**Data for review:**
▼▼▼
-- ==== Sys2Proof/Machine/Flags.lean ====
section
/-! DEFINITION. STATUS, CTRL and the interrupt output: their views as words, and every change of STATUS (R24 to R31,
R51, R200, R205). -/

namespace Sys2Proof.Machine

/-- STATUS.BUSY: the engine holds a command from its acceptance to its completion (R26). -/
def State.busy (s : State) : Bool := s.engine.isSome

/-- The interrupt output: `irq = DONE & IE` (R51, R210). -/
def State.irq (s : State) : Bool := s.done && s.ie

/-- The value of a result code (R29). -/
def ResultCode.code : ResultCode → BitVec 3
  | .none => 0#3
  | .ok => 1#3
  | .capacityExceeded => 2#3
  | .noPayload => 3#3
  | .indexRange => 4#3
  | .badLength => 5#3
  | .illegalCmd => 6#3

/-- The value of an NP_REASON (R30). -/
def NpReason.code : NpReason → BitVec 2
  | .none => 0#2
  | .short => 1#2
  | .length => 2#2
  | .utf8 => 3#2

/-- STATUS as the host reads it (R25), from bit 31 down: reserved [31:16], LAST_OP [15:12], reserved [11:10],
NP_REASON [9:8], reserved [7], RESULT [6:4], reserved [3], OVERRUN [2], DONE [1], BUSY [0]. -/
def State.statusWord (s : State) : Word :=
  0#16 ++ s.lastOp ++ 0#2 ++ s.npReason.code ++ 0#1 ++ s.result.code ++ 0#1
    ++ BitVec.ofBool s.overrun ++ BitVec.ofBool s.done ++ BitVec.ofBool s.busy

/-- CTRL as the host reads it (R24): IE in bit 0, the rest 0. -/
def State.ctrlWord (s : State) : Word := (BitVec.ofBool s.ie).setWidth 32

/-- Acceptance of a command word (R200): the engine captures it, BUSY becomes 1 and DONE 0. -/
def State.accept (w : Word) (s : State) : State := { s with engine := some w, done := false }

/-- A host write to STATUS (R25): 1 in bit 1 clears DONE, 1 in bit 2 clears OVERRUN; nothing else changes. -/
def State.writeStatus (w : Word) (s : State) : State :=
  { s with done := s.done && !w.getLsbD 1, overrun := s.overrun && !w.getLsbD 2 }

/-- A host write to CTRL (R24): bit 0 is IE, the rest is ignored. -/
def State.writeCtrl (w : Word) (s : State) : State := { s with ie := w.getLsbD 0 }

/-- A host write refused because BUSY = 1 (R240): dropped, and OVERRUN becomes 1. -/
def State.refuseWrite (s : State) : State := { s with overrun := true }

/-- Completion (R205): RESULT, NP_REASON and LAST_OP are written, DONE becomes 1 and BUSY 0; OVERRUN stays. -/
def State.complete (code : ResultCode) (reason : NpReason) (op : BitVec 4) (s : State) : State :=
  { s with result := code, npReason := reason, lastOp := op, done := true, engine := none }

end Sys2Proof.Machine
end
▲▲▲
**Required action:** Each line, beginning at the one that contains "def State.writeStatus (w" and continuing through the end of the records, must be written out exactly, first and last included.

**Reply:**
def State.writeStatus (w : Word) (s : State) : State :=
  { s with done := s.done && !w.getLsbD 1, overrun := s.overrun && !w.getLsbD 2 }

/-- A host write to CTRL (R24): bit 0 is IE, the rest is ignored. -/
def State.writeCtrl (w : Word) (s : State) : State := { s with ie := w.getLsbD 0 }

/-- A host write refused because BUSY = 1 (R240): dropped, and OVERRUN becomes 1. -/
def State.refuseWrite (s : State) : State := { s with overrun := true }

/-- Completion (R205): RESULT, NP_REASON and LAST_OP are written, DONE becomes 1 and BUSY 0; OVERRUN stays. -/
def State.complete (code : ResultCode) (reason : NpReason) (op : BitVec 4) (s : State) : State :=
  { s with result := code, npReason := reason, lastOp := op, done := true, engine := none }

end Sys2Proof.Machine
end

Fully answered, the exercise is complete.